Sponsored by majority leader Lott, the bill has cleared the
Senate Commerce Committee, whose chairman, presidential
candidate John McCain, is a co-sponsor. Losers: consumers who
unknowingly buy rebuilt wrecks at inflated prices.
Both the recipients of campaign contributions and the givers
insist that no public official is for sale, that no favors are
granted in exchange for cash. Few people believe that; U.S.
Supreme Court Justice David Souter summed up the prevailing
public attitude during arguments in a case that led the Justices
last week to uphold the current $1,000 limit on individual
campaign contributions. (Donations to parties are still
unlimited.) Said Souter:
"I think most people assume--I do, certainly--that someone making
an extraordinarily large contribution is going to get some kind
of an extraordinary return for it. I think that is a pervasive
assumption. And...there is certainly an appearance of, call it an
attenuated corruption, if you will, that large contributors are
simply going to get better service, whatever that service may be,
from a politician than the average contributor, let alone no
contributor."
Campaign-finance reform has emerged as an issue during the
budding presidential race. Three of the four leading candidates
are for it; one is against. McCain has made limiting campaign
contributions his defining issue, although the Arizona Republican
has accepted contributions from corporations seeking favors from
his Commerce committee. Bill Bradley has also spoken out for
reform, calling for public financing of elections. Vice President
Gore, although involved in the Clinton Administration's 1996
fund-raising scandals, also advocates publicly funded campaigns.

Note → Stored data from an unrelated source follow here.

/-- A voice's increment: its frequency is nearer to f than to the sample rate, so it rounds to below the sample rate. -/
theorem voiceInc_inUnit {det : F64} {k : Int} (hdet : Between zero one det) (hlo : -3 ≤ k) (hhi : k ≤ 3) :
    (voiceInc sr f (spread det) k).inUnit = true := by
  obtain ⟨hfin, hpos⟩ := rateOk_iff.mp hsr
  obtain ⟨-, -, hhalf⟩ := freqBound_spec hsr
  obtain ⟨hff, hl, hg⟩ := hf
  obtain ⟨hcf, hcl, hcg⟩ := voiceFactor_between hdet hlo hhi
  have hfive : 4 * (ofRatio 5 4).val = 5 * unitScale := by decide +kernel
  have hU := unitScale_pos_int
  rw [zero_val] at hl hcl
  have hround := mul_roundsTo hff hcf
  rw [← voiceFreq] at hround
  have hprod : 4 * (f.val * (one.add ((ofInt k).mul (spread det))).val) ≤ 5 * (f.val * unitScale) := by nlinarith
  have hsrU : 2 * (f.val * unitScale) ≤ sr.val * unitScale := by nlinarith
  have hsrpos : 0 < sr.val * unitScale := Int.mul_pos hpos hU
  obtain ⟨hvf, hvl, -⟩ := hround.between (lo := zero) (hi := sr) unitScale_pos zero_isFinite hfin
    (by rw [zero_val, Int.mul_zero]; exact Int.mul_nonneg hl hcl) (by linarith)
  rw [zero_val] at hvl
  exact div_inUnit hvf hfin hvl (hround.val_lt unitScale_pos hvf hff (by omega) (by linarith))

end

end Sys2Proof.Machine
end

section
/-! PROOFS. What every step keeps (10_state.md R25, R28 to R32; 60_exceptions.md R225): the phases through the sample step and
the sample loop, FAULT and FINFO through the checks of a RENDER, and the sample rate and INITD through everything but INIT. -/

namespace Sys2Proof

/-! ## The bank of seven -/

@[simp] theorem Seven.get_fill {α : Type} (a : α) (i : Fin 7) : (Seven.fill a).get i = a := by
  fin_cases i <;> rfl

theorem Seven.get_mapStep {α β : Type} (f : Int → α → β) (b : Seven α) (i : Fin 7) :
    (b.mapStep f).get i = f ((i : Int) - 3) (b.get i) := by
  fin_cases i <;> rfl

theorem Seven.get_mem_toList {α : Type} (b : Seven α) (i : Fin 7) : b.get i ∈ b.toList := by
  fin_cases i <;> simp [Seven.get, Seven.toList]

theorem Param.index_ne_seven (p : Param) : p.index ≠ 7 := by cases p <;> decide

namespace Machine

theorem inUnit_of_offsetsOk {off : Seven F64} (h : offsetsOk off = true) (i : Fin 7) : (off.get i).inUnit = true :=
  List.all_eq_true.mp h _ (off.get_mem_toList i)

/-- A sample loop that ends has run its first sample step. -/
theorem renderLoop_succ_eq_next {P : Params} {k : Nat} {pr : Progress} {s t : State}
    (h : renderLoop P (k + 1) pr s = .next t) :
    ∃ u, sampleStep P pr s = some u ∧ renderLoop P k { pr with index := pr.index + 1 } u = .next t := by
  cases hu : sampleStep P pr s with
  | none => simp [renderLoop, hu] at h
  | some u => exact ⟨u, rfl, renderLoop_succ hu ▸ h⟩
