/-- SETBYP sets one position flag; the other four and everything else are unchanged
(40_filter_stage.md, SETBYP). -/
def Obligations.SetbypSetsOneFlag : Prop :=
  ∀ (p : Pos) (flag : Bool) (s : State), ∃ t,
    exec (.setbyp p flag) s = .next t ∧ t = { s with pbyp := t.pbyp } ∧
    t.pbyp.get p = flag ∧ ∀ q, q ≠ p → t.pbyp.get q = s.pbyp.get q

/-- RDCOEF responds the five words of a stage and RDDLY the four of a delay record, and neither
changes anything else (40_filter_stage.md, RDCOEF and RDDLY). -/
def Obligations.FilterReadback : Prop :=
  ∀ (st : Stage) (ch : Chan) (s : State),
    exec (.rdcoef st) s = .next (s.withResponse .a (rspPacket false
      [(s.coef.get st).b0, (s.coef.get st).b1, (s.coef.get st).b2,
        (s.coef.get st).a1, (s.coef.get st).a2])) ∧
    exec (.rddly st ch) s = .next (s.withResponse .a (rspPacket false
      [((s.dly.get ch).get st).x1, ((s.dly.get ch).get st).x2,
        ((s.dly.get ch).get st).y1, ((s.dly.get ch).get st).y2]))

/-- CUTUPD loads sections 0..s with the sets in order and makes them active, bypasses the others and
keeps their coefficients; the other chain, the peaks, every delay record and everything else are
unchanged (41_cut_chain.md, section 2). -/
def Obligations.CutupdLoadsChain : Prop :=
  ∀ (c : Cut) (o : Sec) (sets : List Coef) (s : State), sets.length = o.toNat + 1 → ∃ t,
    exec (.cutupd c o sets) s = .next t ∧
    t = { s with coef := t.coef, sbyp := t.sbyp, slope := t.slope } ∧
    (∀ k : Sec, k.toNat ≤ o.toNat →
      sets[k.toNat]? = some (t.coef.get (.cut c k)) ∧ (t.sbyp.get c).get k = false) ∧
    (∀ k : Sec, o.toNat < k.toNat →
      t.coef.get (.cut c k) = s.coef.get (.cut c k) ∧ (t.sbyp.get c).get k = true) ∧
    t.slope.get c = o ∧
    (∀ st : Stage, st.pos ≠ .cut c → t.coef.get st = s.coef.get st) ∧
    (∀ d : Cut, d ≠ c → t.sbyp.get d = s.sbyp.get d ∧ t.slope.get d = s.slope.get d)

/-- R148: after any CUTUPD with slope order s exactly s + 1 sections of the chain are not bypassed,
they are the first s + 1, and no other command changes a section flag. -/
def Obligations.ActiveSectionCount : Prop :=
  (∀ (c : Cut) (o : Sec) (sets : List Coef) (s t : State), sets.length = o.toNat + 1 →
    exec (.cutupd c o sets) s = .next t →
    (Sec.order.filter fun k => !(t.sbyp.get c).get k).length = o.toNat + 1 ∧
    (Sec.order.filter fun k => (t.sbyp.get c).get k).length = 3 - o.toNat ∧
    Sec.order.take (o.toNat + 1) = Sec.order.filter fun k => !(t.sbyp.get c).get k) ∧
  (∀ (i : Instr) (s t : State), (∀ c o sets, i ≠ .cutupd c o sets) →
    exec i s = .next t → t.sbyp = s.sbyp)

/-- R122: one sample through a biquad, Direct Form I, the operations of the numeric record in the order
of the rule; the new delay record is (x, old x1, t, old y1) and no other record changes. -/
def Obligations.BiquadDirectFormOne : Prop :=
  ∀ (nm : NumRecord) (g : Settings) (st : Stage) (d : Bank Delay) (x : F32),
    let k := g.coef.get st
    let o := d.get st
    let t := nm.fsub (nm.fsub (nm.fadd (nm.fadd (nm.fmul k.b0 x) (nm.fmul k.b1 o.x1))
      (nm.fmul k.b2 o.x2)) (nm.fmul k.a1 o.y1)) (nm.fmul k.a2 o.y2)
    (biquadAt nm g st d x).1 = t ∧
    (biquadAt nm g st d x).2.get st = ⟨x, o.x1, t, o.y1⟩ ∧
    ∀ st', st' ≠ st → (biquadAt nm g st d x).2.get st' = d.get st'

/-- A NaN anywhere in the delay record of a stage makes every output of the stage a NaN from then on,
for any samples and whatever the coefficients are or become, in binary32 (40_filter_stage.md,
section 2). -/
def Obligations.NaNSticksInStage : Prop :=
  ∀ (j : Nat) (d : Delay) (samples : List (Coef × F32)),
    d.x1.isNaN = true ∨ d.x2.isNaN = true ∨ d.y1.isNaN = true ∨ d.y2.isNaN = true →
    (stageOutputs (NumChoice.binary32 j).record d samples).length = samples.length ∧
    ∀ y ∈ stageOutputs (NumChoice.binary32 j).record d samples, y.isNaN = true

/-- R124, R125, R141, R156, R158: a bypassed stage returns its input and writes nothing, another runs
its biquad; a cut chain runs its sections 0 to 3 in order and the chain its positions LowCut, Peak1,
Peak2, Peak3, HighCut in order, each passing the word on where it is bypassed; no record of a bypassed
position or section changes; with all five positions bypassed every word comes back bit for bit and no
state changes. For any numeric record. -/
def Obligations.BypassedChainIsTransparent : Prop :=
  ∀ (nm : NumRecord) (g : Settings) (d : Bank Delay) (x : F32),
    (∀ (c : Cut) (k : Sec),
      ((g.sbyp.get c).get k = true → stageStep nm g (.cut c k) d x = (x, d)) ∧
      ((g.sbyp.get c).get k = false →
        stageStep nm g (.cut c k) d x = biquadAt nm g (.cut c k) d x)) ∧
    (∀ k : Peak, stageStep nm g (.peak k) d x = biquadAt nm g (.peak k) d x) ∧
    (∀ c : Cut, cutStep nm g c d x =
      unlessBypassed (g.sbyp.get c).s3 (biquadAt nm g (.cut c .s3))
        (unlessBypassed (g.sbyp.get c).s2 (biquadAt nm g (.cut c .s2))
          (unlessBypassed (g.sbyp.get c).s1 (biquadAt nm g (.cut c .s1))
            (unlessBypassed (g.sbyp.get c).s0 (biquadAt nm g (.cut c .s0)) (x, d))))) ∧
    chainStep nm g d x =
      unlessBypassed g.pbyp.hc (cutStep nm g .hc)
        (unlessBypassed g.pbyp.pk3 (biquadAt nm g (.peak .pk3))
          (unlessBypassed g.pbyp.pk2 (biquadAt nm g (.peak .pk2))
            (unlessBypassed g.pbyp.pk1 (biquadAt nm g (.peak .pk1))
              (unlessBypassed g.pbyp.lc (cutStep nm g .lc) (x, d))))) ∧
    (∀ st : Stage, g.pbyp.get st.pos = true ∨
        (∃ c k, st = .cut c k ∧ (g.sbyp.get c).get k = true) →
      (chainStep nm g d x).2.get st = d.get st) ∧
    ((∀ p, g.pbyp.get p = true) → chainStep nm g d x = (x, d))

/-- PROC within its limits: each channel of the block runs its samples through its own chain and
delay records, its outputs are pushed in sample order, the response is the outputs, planar, and
nothing else changes, the right channel of a mono block included (42_mono_chain.md, section 2). -/
def Obligations.ProcFiltersAndPushes : Prop :=
  ∀ (nch : ChanCount) (n : BitVec 16) (payload : List F32) (s : State),
    payload.length = n.toNat * nch.toNat → s.prepared = true → n.toNat ≤ s.maxblk → ∃ t,
    exec (.proc nch n payload) s = .next t ∧
    (∀ c ∈ nch.chans,
      t.dly.get c = (chainRun s.num s.settings (s.dly.get c) (planar n.toNat payload c)).2 ∧
      (t.acc.get c, t.queue.get c) = pushRun s.maxblk s.cfg.qcap (s.acc.get c, s.queue.get c)
        (chainRun s.num s.settings (s.dly.get c) (planar n.toNat payload c)).1) ∧
    (∀ c, c ∉ nch.chans → t.dly.get c = s.dly.get c ∧ t.acc.get c = s.acc.get c
      ∧ t.queue.get c = s.queue.get c) ∧
    t = { s.withResponse .a (rspPacket false (nch.chans.flatMap fun c =>
            (chainRun s.num s.settings (s.dly.get c) (planar n.toNat payload c)).1)) with
          dly := t.dly, acc := t.acc, queue := t.queue }

/-- R164: n = 0 processes nothing, pushes nothing and emits no packet; it still faults with code 4
when PREPARED = 0. -/
def Obligations.ProcOfNoSamples : Prop :=
  ∀ (nch : ChanCount) (s : State),
    (s.prepared = true → exec (.proc nch 0#16 []) s = .next s) ∧
    (s.prepared = false → exec (.proc nch 0#16 []) s = .next (takeFault .a .notprep s))

/-- R163: samples u followed by samples w in one PROC, or in two with nothing between, give the same
output words, the same delay records and the same accumulators and queues. That NaN outputs agree bit
for bit rests on a NaN being a function of the operands (log 1). -/
def Obligations.ProcSplitsAnywhere : Prop :=
  ∀ (nch : ChanCount) (nu nw nuw : BitVec 16) (u w : Chan → List F32) (s : State),
    nuw.toNat = nu.toNat + nw.toNat → s.prepared = true → nuw.toNat ≤ s.maxblk →
    (∀ c ∈ nch.chans, (u c).length = nu.toNat ∧ (w c).length = nw.toNat) →
    ∃ (t t1 t2 : State) (ou ow : Chan → List F32),
      exec (.proc nch nuw (nch.chans.flatMap fun c => u c ++ w c)) s = .next t ∧
      exec (.proc nch nu (nch.chans.flatMap u)) s = .next t1 ∧
      exec (.proc nch nw (nch.chans.flatMap w)) t1 = .next t2 ∧
      t2 = { t with io := t2.io } ∧
      (∀ c ∈ nch.chans, (ou c).length = nu.toNat ∧ (ow c).length = nw.toNat) ∧
      t1 = { s.withResponse .a (rspPacket false (nch.chans.flatMap ou)) with
        dly := t1.dly, acc := t1.acc, queue := t1.queue } ∧
      t2.io.a.rsp = t1.io.a.rsp ++ rspPacket false (nch.chans.flatMap ow) ∧
      t.io.a.rsp = s.io.a.rsp ++ rspPacket false (nch.chans.flatMap fun c => ou c ++ ow c)

/-- A PROC in flight whose micro-steps run in any order ends, once it has responded, in the state
the whole command gives (20_memory.md, section 3). That NaN results of the two executions agree bit
for bit rests on a NaN being a function of the operands (log 1). -/
def Obligations.ProcOrderIndependent : Prop :=
  ∀ (nch : ChanCount) (n : BitVec 16) (payload : List F32) (s t : State) (es : List Event),
    payload.length = n.toNat * nch.toNat → s.prepared = true → n.toNat ≤ s.maxblk →
    (∀ e ∈ es, e.isProcStep = true) →
    RunsAgenda es { s with procRun := some (.start nch n.toNat payload) } t → t.procRun = none →
    exec (.proc nch n payload) { s with procRun := none, sched := [] } = .next t

/-- Whatever port V and `param_changed` do between the micro-steps of a PROC, its response, the
delay records and the accumulators are those of the whole command (20_memory.md, section 3). That NaN
results of the two executions agree bit for bit rests on a NaN being a function of the operands
(log 1). -/
def Obligations.PortVCannotChangeProc : Prop :=
  ∀ (nch : ChanCount) (n : BitVec 16) (payload : List F32) (s t u : State) (es : List Event),
    payload.length = n.toNat * nch.toNat → s.prepared = true → n.toNat ≤ s.maxblk →
    (∀ e ∈ es, e.besidePortA = true) →
    RunsAgenda es { s with procRun := some (.start nch n.toNat payload) } t → t.procRun = none →
    exec (.proc nch n payload) s = .next u →
    t.io.a = u.io.a ∧ t.dly = u.dly ∧ t.acc = u.acc ∧ t.settings = u.settings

Only Texas Governor George W. Bush favors the status quo.
Just how obsessed with raking in cash are the 535 members of
Congress?
A veteran Washington lawyer who once served an apprenticeship
with a prominent U.S. Senator relates a telling experience. The
lawyer, who represents an agency of a state government, visited
the home office of a Congressman in that state to discuss a
national issue affecting the agency and, indirectly, the
Congressman's constituents. After an effusive greeting, the
Congressman's next words were brief and to the point:
"How much money can you contribute?"
The stunned lawyer explained that he represented a state agency
and that state governments do not contribute to political
candidates. As if in response to hearing some programmed words
that altered his brain circuitry, the Congressman changed his
tone and demeanor instantly. Suddenly, he had more pressing
obligations. He would be unable to meet with the lawyer. Rather,
he said, an aide would listen to whatever it was the lawyer had
to say.
Of course, those who give money to political candidates or their
parties don't necessarily get everything they seek. Often the
reason is that their opponents are just as well connected. But
they do get access--to the Representative or Senator, the White
House aide or Executive Branch official--to make their case.
Try it yourself. You won't get it.
Bits and pieces of the story of those who give the money and what
they get in return have been told, here and elsewhere. But who
gets hurt--the citizens and businesses that do not play the
game--remains an untold story.
Over the next nine months, continuing until the presidential
election in November, TIME will publish periodic reports
examining the anonymous victims of big money and politics.